Foresters delimb, thin trees in Selkirk Heights, British Columbia, in wildfire prevention program that aims to keep fire intensity at ground level, prevent spread of flames to forest canopy

GOLDEN, British Columbia , June 26, 2013 () – A partnership between the BC Forest Protection Branch and the Town of Golden and Area Emergency Management Program (GAEMP) brought unit crews from the Columbia Fire Zone of the Southeast Fire Centre to Selkirk Heights recently. The aim of the project was to continue working on the Wildfire Prevention Program that was launched in the summer of 2012.

Crews were on site from June 17 to 20 and focussed on the removal of dangerous trees and reducing the natural fuel load on the forest floor. The results of the project will help limit the rapid spread of fire in the event of a wildfire and allow faster access for initial attack crews.

“Wildfire mitigation work has a long list of benefits to our community,” said Town of Golden Mayor Christina Benty. “This project will help retain healthy trees and other plant species while reducing forest fuel loads. The end results will provide healthy green park land and ultimately help decrease the rapid spread of wildfire.”

Steve Lemon is a forestry protection assistant out of the Columbia Fire Zone. He said the work being done on the site has been beneficial for both his team and Golden.

“It has been really good. We have been very happy with the level of organization and the amount of projects they have on the table. It is positive for us because it allows us to get some work done and it is a benefit to the town as well,” he said.

Lemon said the area they worked in would have been very dangerous if a fire had broken out.

“There were areas that you could not see through because of thickness. It was rats nest thick with no sight line through the area in places. This was very bad when we got here. From a fire perspective it would have been a very high intensity before because it was so dense,” he said.

Crews limbed out the branches to two metres above the ground.

“The point is to try and keep the fire intensity on the ground. That is the whole objective of the process. If there is a fire in the area it is not fire proof, but it keeps the fire on the ground and out of the canopy. It lessens the intensity. This makes it travel slower and will allow firefighters to get in to the area and work it,” Lemon said.

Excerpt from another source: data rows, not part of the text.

-- ==== Sys2Proof/Safety.lean ====
section
/-! DEFINITION. What counts as a good state and a good step, in the terms that claims use. -/

namespace Sys2Proof.Machine

/-- Memory.wf: the package memory lists stored words at strictly rising addresses, none equal to what an unlisted word reads as. -/
def Memory.wf (m : Store Stored) : Bool := Store.wf (fun _ => 0) m

/-- Every waiting command is one that can arrive. -/
def State.queueWf (s : State) : Bool := s.pending.all Instr.wf

/-- The invariant that every step keeps: canonical package memory, and a queue of commands that can arrive. -/
def State.Inv (s : State) : Prop := Memory.wf s.shm = true ∧ s.queueWf = true

/-- A step that neither faults nor refuses. -/
def Completes (o : Host.Outcome State Fault Refusal) : Prop := ∃ t, o = .next t

/-! ### One operation in a bundle of its own -/

/-- Nothing of an earlier bundle reaches into the next: no vector access of beat 1, no PMW on its way or replaced bundle still read, no done bit of
an empty transfer due, no result in the pending-write file, no FETCH waiting for a bank (R148, R162, R183, R229, R244). -/
def Eng.still (x : Eng) : Bool :=
  x.pwf.isEmpty && x.hand.isEmpty && x.carry.isEmpty && x.pmws.isEmpty && x.pmOld.isEmpty && x.zdone.isEmpty && x.fullRun.isEmpty

/-- An engine that can issue a bundle of one syllable, with nothing of an earlier bundle still to happen: no branch, repeat,
DIV or result in flight, no loop that ends here, no transfer in progress, a good bundle in program memory, and supervisor mode
or a page that the instruction lookup finds at its first level and may execute (R100, R111, R118, R127, R133, R183, R287). -/
def State.solo (s : State) (a : At) : Bool :=
  let x := s.eng a.die.val a.eng.val
  s.issues a.die.val a.eng.val && x.bundle.isEmpty && x.div.isNone && !x.popU && !x.popS && x.br.isNone && x.rpt.isNone
    && x.pw.isEmpty && x.still && x.xfers.isEmpty
    && (match x.loops with | [] => true | l :: _ => decide (l.stop ≠ x.pc)) && a.last && a.err.isNone
    && okBundle (x.pmAt 1 x.half x.pc.toNat)
    && (!x.user || (match x.lookI (68719472640 + x.pc.toNat) with
        | some k => k.acts.isEmpty && k.ent.ent.x && k.ent.ent.u
        | none => false))

/-- The engine that an operation issues in. -/
def State.engOf (s : State) (a : At) : Eng := s.eng a.die.val a.eng.val

/-- A lone operation in one of the slots that define it, without an extension. -/
abbrev Lone (s : State) (a : At) (slots : List Nat) : Prop := s.solo a = true ∧ a.slot.val ∈ slots ∧ a.ext = none

/-- A lone operation in one of the slots that define it, with or without an extension (R102, R169). -/
abbrev LoneX (s : State) (a : At) (slots : List Nat) : Prop := s.solo a = true ∧ a.slot.val ∈ slots

/-- The package after a bundle of engine `a` that leaves the engine as `y` and the registers of the map as `u` has them: no other
engine changes, and nothing else does but the counter of free values. -/
structure Retired (s t : State) (a : At) (y : Eng) (u : State) : Prop where
  eng : t.eng a.die.val a.eng.val = y
  others : ∀ k, k ≠ 64 * a.die.val + a.eng.val → t.engs.get {} k = s.engs.get {} k
  regs : t.regs = u.regs
  rest : { t with engs := s.engs, regs := s.regs, fresh := s.fresh } = s

/-- One more bundle of engine `a` is counted in ENG_PMBANK (R165). -/
def State.counted (s : State) (a : At) : State := s.incF F.ENG_PMBANK.COUNT a.die.val [a.eng.val]

/-- The command runs and leaves its engine as `y`, with the requests sampled at its issue (R144); of the registers of the map only the bank count
changes. -/
def LeavesEng (c : Instr) (s : State) (a : At) (y : Eng) : Prop := ∃ t, exec c s = .next t ∧ Retired s t a (y.sampled (s.engOf a)) (s.counted a)

/-- The engine with the writes of `now` landed in order, the results of `later` on their way, each with the bundles still owed
(R111), and the PC one bundle further. -/
def Eng.after (x : Eng) (now : List Wr) (later : List PendW) : Eng := { now.foldl Eng.put x with pw := later, pc := x.pc + 1 }

/-- The command runs: the writes of `now` land at once, the results of `later` follow, the PC moves on by one bundle, and
nothing else changes. -/
def Retires (c : Instr) (s : State) (a : At) (now : List Wr) (later : List PendW) : Prop :=
  LeavesEng c s a ((s.eng a.die.val a.eng.val).after now later)

/-- A write of D(i), A(n), M(n) or AC(n) of the register set in use (R103). -/
def Eng.toD (x : Eng) (i : Nat) (v : W18) : Wr := .d (physD x.sh i) v
def Eng.toA (x : Eng) (n : Nat) (v : BitVec 16) : Wr := .a (physA x.sh n) v
def Eng.toM (x : Eng) (n : Nat) (v : BitVec 16) : Wr := .m (physA x.sh n) v
def Eng.toAC (x : Eng) (n : Nat) (v : W54) : Wr := .ac (physAC x.sh n) v

/-- A write of the listed flags (R105: C 0, Z 1, N 2, V 3, SV 4, DC 5, SAT 6) of the register set in use; V raised also sets SV (R176). -/
def Eng.toFl (x : Eng) (l : List (Nat × Bool)) : List Wr :=
  .fl x.sh (flagBits l).1 (flagBits l).2 :: (if l.contains (3, true) then [.flSet x.sh 0x10#7] else [])

/-- A set of the sticky flags SV and SAT (R176). -/
def Eng.toSticky (x : Eng) (sv sat : Bool) : List Wr :=
  if sv || sat then [.flSet x.sh ((if sv then 0x10#7 else 0) ||| (if sat then 0x40#7 else 0))] else []

/-- Z and N of a result (R105). -/
def zeroNeg (r : W18) : List (Nat × Bool) := [(1, decide (r = 0)), (2, decide (r.toInt < 0))]

/-- A result with `n` bundles still owed. -/
def owed (n : Nat) (w : Wr) : PendW := ⟨n, w, false⟩

/-- A result of a chained operation with `n` bundles still owed (R113). -/
def chained (n : Nat) (w : Wr) : PendW := ⟨n, w, true⟩

/-- An immediate read as signed, with the twelve bits of an extension above it (R169). -/
def simmOf {k : Nat} (a : At) (imm : BitVec k) : Int := match a.ext with
  | some e => (e ++ imm).toInt
  | none => imm.toInt

/-- An immediate read as unsigned, with the twelve bits of an extension above it (R169). -/
def uimmOf {k : Nat} (a : At) (imm : BitVec k) : Nat := match a.ext with
  | some e => (e ++ imm).toNat
  | none => imm.toNat

/-- The address of the direct mode: DBK × 256 + addr8, or the low 16 bits of XT:addr8 (R177). -/
def Eng.directAt (x : Eng) (a : At) (imm : BitVec 8) : Nat := match a.ext with
  | some e => (e ++ imm).toNat % 65536
  | none => x.dbk.toNat * 256 + imm.toNat

/-- Circular mode is in force for An (R104). -/
def Eng.ringed (x : Eng) (n : Nat) : Bool := decide (x.ln.get 0 n ≠ 0) && !(x.sh && decide (4 ≤ n))

/-- An lies in its ring and the step fits it (R178); true of linear mode. -/
def Eng.inRing (x : Eng) (n : Nat) (delta : Int) : Bool :=
  let A := (x.ra n).toNat; let B := (x.bs.get 0 n).toNat; let L := (x.ln.get 0 n).toNat
  !x.ringed n || (decide (B ≤ A) && decide (A < B + L) && decide (delta.natAbs ≤ L))

/-- An after an update by `delta` (R177). -/
def Eng.moved (x : Eng) (n : Nat) (delta : Int) : BitVec 16 :=
  let A : Int := (x.ra n).toNat; let B : Int := (x.bs.get 0 n).toNat; let L : Int := (x.ln.get 0 n).toNat
  if x.ringed n then BitVec.ofInt 16 (B + (A - B + delta) % L) else BitVec.ofInt 16 (A + delta)

/-- The new An of a post-modify mode of R177, for accesses of `k` words, where R168 and R178 leave it defined. -/
def Eng.postA (x : Eng) (n mode : BitVec 3) (k : Int) : Option (BitVec 16) :=
  let i := n.toNat
  let go (delta : Int) : Option (BitVec 16) := if x.inRing i delta then some (x.moved i delta) else none
  match mode.toNat with
  | 0 => go 0
  | 1 => go k
  | 2 => go (-k)
  | 3 => go (x.rm i).toInt
  | 4 => go (-(x.rm i).toInt)
  | 5 => some ((x.ra i).reverse + (x.rm i).reverse).reverse
  | _ => none

/-- No word of `addrs` lies in a constant region that the running entry declares, or the store is not a user's (R87). -/
def State.mayStore (s : State) (a : At) (addrs : List Nat) : Bool :=
  let x := s.eng a.die.val a.eng.val
  match x.run with
  | .folio i _ => !x.user || addrs.all (fun k => (s.regionOf a.die.val a.eng.val i k).isNone)
  | _ => true

/-- A local word whose signature bits are right (R367), and its 18 bits. -/
def Eng.goodL (x : Eng) (k : Nat) : Bool := ok18 (x.lmem.get 0 k)
def Eng.atL (x : Eng) (k : Nat) : W18 := (x.lmem.get 0 k).setWidth 18

/-- The command answers a next state of which `P` holds. -/
def Nexts (c : Instr) (s : State) (P : State → Prop) : Prop := ∃ t, exec c s = .next t ∧ P t

/-- The frame of a command: beside what `u` allows, only the listed register cells, engines (64 × die + engine) and dies may have
changed, and the events that arose and the counter of free values. -/
structure Same (s t : State) (cells engs dies : List Nat) (u : State) : Prop where
  cells : ∀ k, k ∉ cells → Store.find t.regs k = Store.find s.regs k
  engs : ∀ k, k ∉ engs → t.engs.get {} k = s.engs.get {} k
  dies : ∀ k, k ∉ dies → t.dies.get {} k = s.dies.get {} k
  rest : { t with regs := s.regs, engs := s.engs, dies := s.dies, events := s.events, fresh := s.fresh } = u

/-- No words of the running entry's constant regions can be overwritten: no region is declared, or the code is not a user's (R185). -/
def State.noConst (s : State) (a : At) : Bool :=
  match (s.engOf a).run with
  | .folio i _ => !(s.engOf a).user || decide ((s.act .ENG_FLB a.die.val [a.eng.val, i]).toNat % 256 = 0)
  | _ => true

/-- A far access that passes every check of R296 with first-level copies alone, and where it lands. -/
abbrev State.farLands (s : State) (a : At) (r : FarReq) (pa : Nat) (side : Bool) : Prop :=
  s.farCheck a.die.val a.eng.val r = .inl ⟨pa, side, []⟩

/-- DDv as a 36-bit value (R103). -/
def Eng.ddv (x : Eng) (v : BitVec 3) : Nat := (x.rd (2 * v.toNat + 1)).toNat * 262144 + (x.rd (2 * v.toNat)).toNat

/-- One bit of a register written. -/
def putBit (x : W18) (i : Nat) (b : Bool) : W18 := if b then x ||| BitVec.twoPow 18 i else x &&& ~~~BitVec.twoPow 18 i

/-- ST after an entry (R147): PS := S, S := 1, IE := 0, SH := 1. -/
def entrySt (x : W18) : W18 := putBit (putBit (putBit (putBit x 5 (x.getLsbD 0)) 0 true) 1 false) 2 true

/-- The engine as an entry from a bundle with nothing in flight leaves it, `epc` in EPC and `pc` next (R145 to R149). -/
def Eng.entered (x : Eng) (epc pc : BitVec 12) : Eng :=
  { x with epc := epc, epc2 := 0, st := entrySt x.st, pc := pc, brSave := none, strV := none, gap := false, smp := 0, smpEn := 0 }

/-- The engine as a trap leaves it (R154): ECAUSE names the cause and the slot, and the handler is at TVEC, which is read (R375). -/
def Eng.trapped (x : Eng) (epc : BitVec 12) (c : Cause) (slot : Nat) : Eng :=
  { x.entered epc x.tvec with ecause := BitVec.ofNat 18 (c.code + 64 * slot), vecBad := x.vecBad.filter (fun k => decide (k ≠ 1)) }

/-- ENG_TRAP and ENG_TCNT after a trap of the bundle at `pc` (R165). -/
def State.trapCounted (s : State) (a : At) (c : Cause) (pc : BitVec 12) : State :=
  let d := a.die.val; let i := [a.eng.val]
  (((s.setF F.ENG_TRAP.CAUSE d i c.code).setF F.ENG_TRAP.EPC d i pc.toNat).raise F.ENG_TRAP.TEV d i).incF F.ENG_TCNT.TRAPS d i

/-- The command runs, leaves its engine as `y`, with the requests sampled at its issue (R144), and of the registers of the map those that `u` has. -/
def LeavesWith (c : Instr) (s : State) (a : At) (y : Eng) (u : State) : Prop :=
  ∃ t, exec c s = .next t ∧ Retired s t a (y.sampled (s.engOf a)) u

/-- A bundle of engine `a` is counted in ENG_PMBANK with `k` more that were fetched behind it (R110, R165). -/
def State.countedOn (s : State) (a : At) (k : Nat) : State := (s.counted a).addF F.ENG_PMBANK.COUNT a.die.val [a.eng.val] k

/-- The command runs, leaves its engine as `y`, and stops the fetch: beside its own bundle at most ten more are counted (R110, R165). -/
def LeavesStopped (c : Instr) (s : State) (a : At) (y : Eng) : Prop := ∃ k ≤ 10, LeavesWith c s a y (s.countedOn a k)

/-- The command takes a trap of cause `k` and leaves its engine as `y`: the trap is counted, and the bundles fetched behind it (R110, R154, R165). -/
def Traps (c : Instr) (s : State) (a : At) (k : Cause) (y : Eng) : Prop :=
  ∃ n ≤ 10, ∃ t, exec c s = .next t ∧ Retired s t a y ((s.countedOn a n).trapCounted a k (s.engOf a).pc)

/-- The command sends out its accesses at `pas` to other dies (R35); the package is then as that left it but for its engine, which is `y` of the
engine that sent them and of their tokens, and the registers of the map, which are as `u` has them. -/
def EndsAcross (c : Instr) (s : State) (a : At) (pas : List Nat) (reply : Bool) (y : Eng → List Nat → Eng) (u : State → State) : Prop :=
  let p := s.accessFor a.die.val a.eng.val pas reply
  ∃ t, exec c s = .next t ∧ Retired p.1 t a (y (p.1.engOf a) p.2) (u p.1)

/-- The same of a command whose bundle runs, which samples the requests at its issue (R144). -/
def LeavesAcross (c : Instr) (s : State) (a : At) (pas : List Nat) (reply : Bool) (y : Eng → List Nat → Eng) (u : State → State) : Prop :=
  EndsAcross c s a pas reply (fun x ks => (y x ks).sampled (s.engOf a)) u

/-! ### Commands of the block -/

/-- A write by `src` is admitted to the window of register `r`: its source runs, the window answers, and the port has authority or writes its own host-port
block (R15, R460). -/
def State.admitted (s : State) (src : Src) (r : RegName) (d : Nat) (idx : List Nat) : Bool :=
  let a := r.addr d idx
  s.srcLive src && !s.unpop a && !s.noAuth src a && ownHpt src a && decide (a < 2 ^ 24) && decide (s.target a = some ⟨r, d, idx, false⟩)

/-- A write by `src` reaches register `r` at once: it is admitted, crosses to no other die, and a register with RWS fields is neither locked by an armed
swap nor part of a takeover (R35, R386, R408). -/
def State.writable (s : State) (src : Src) (r : RegName) (d : Nat) (idx : List Nat) : Bool :=
  s.admitted src r d idx && (crosses src (r.addr d idx)).isNone
    && (!r.banked || (decide (s.f F.PKG_SWAP.ARMED 0 [] = 0) && !s.inTakeover ⟨r, d, idx, false⟩))

/-- Registers whose write does more, or less, than their field types say. -/
def specialRegs : List RegName := [.PKG_RECOVLEN, .PKG_SVNUP, .PKG_SWAPCTL, .PKG_AUTH, .TCK_CTL, .TCK_DATESET, .ENG_CTL, .SHM_OWN, .SHM_PWR,
  .SHM_TWIN, .KEN_AUD, .TMU_CTL, .TMU_PERHI, .TMU_CMPHI, .TMU_LDHI, .LNK_CTL, .LNK_PTPGM0, .LNK_PTPGM1, .LNK_PTPGM2, .LNK_MSCTL, .LNK_MSRXLO,
  .LNK_MSRXHI, .LNK_MSRXCFG, .FIN_CTL, .FIN_ADMIT, .TDM_CTL, .SPN_CTL, .HPT_RCFG, .PNL_CTL]

/-- What a write of `new` leaves in a field that held `old` (R9, R14). -/
def fieldAfter (x : FieldDesc) (d old new : Nat) : Nat := match x.ty with
  | .ro => old
  | .rw | .rws => if x.resv.bad d new then old else new
  | .w1c => (BitVec.ofNat 32 old &&& ~~~(BitVec.ofNat 32 new)).toNat
  | .w1s => (BitVec.ofNat 32 old ||| BitVec.ofNat 32 new).toNat

end Sys2Proof.Machine
end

Jordan Petrovics, manager of recreation services for the Town of Golden, sees the clearing as a way to encourage more use in the area.

“From a parks space, there is a lot of potential in this to utilize the space as well as when we hold events up here,” he said.

“This initiative is part of a multi-year planning and implementation project focusing on protecting our community from wildfire with 90 per cent of the project funding provided by provincial government grants,” said David Love, manager of strategic initiatives for the Town of Golden.

“Employment of BC Forest Service firefighting personnel is a mutually beneficial arrangement between the Town and the Southeast Fire Centre as it helps reduce the cost to the Town of the overall project and maintain the skills of the unit crews when they are not employed fighting wildfires.”

Lemon said he thinks this kind of work can have many different benefits for residents.

“The first one is the fire management. It allows us to get control of fire before it gets into town. The second is from a wildlife perspective. There are homes here and a large bear population. Now that we have opened up the sight lines parents will be able to see their children running around in the forest. They will be able to see any predators in the area as well. This is something people may not know.”

He also said he believes the work being done will help educate people on its importance.

“I think there is a big education and people are getting it now. They are looking at the landscape. The real challenge for us is that we have spent a long time saying fire is bad and now we have to tell people that the investment is needed to protect the communities. We are going to burn what we took out to keep the intensity low.”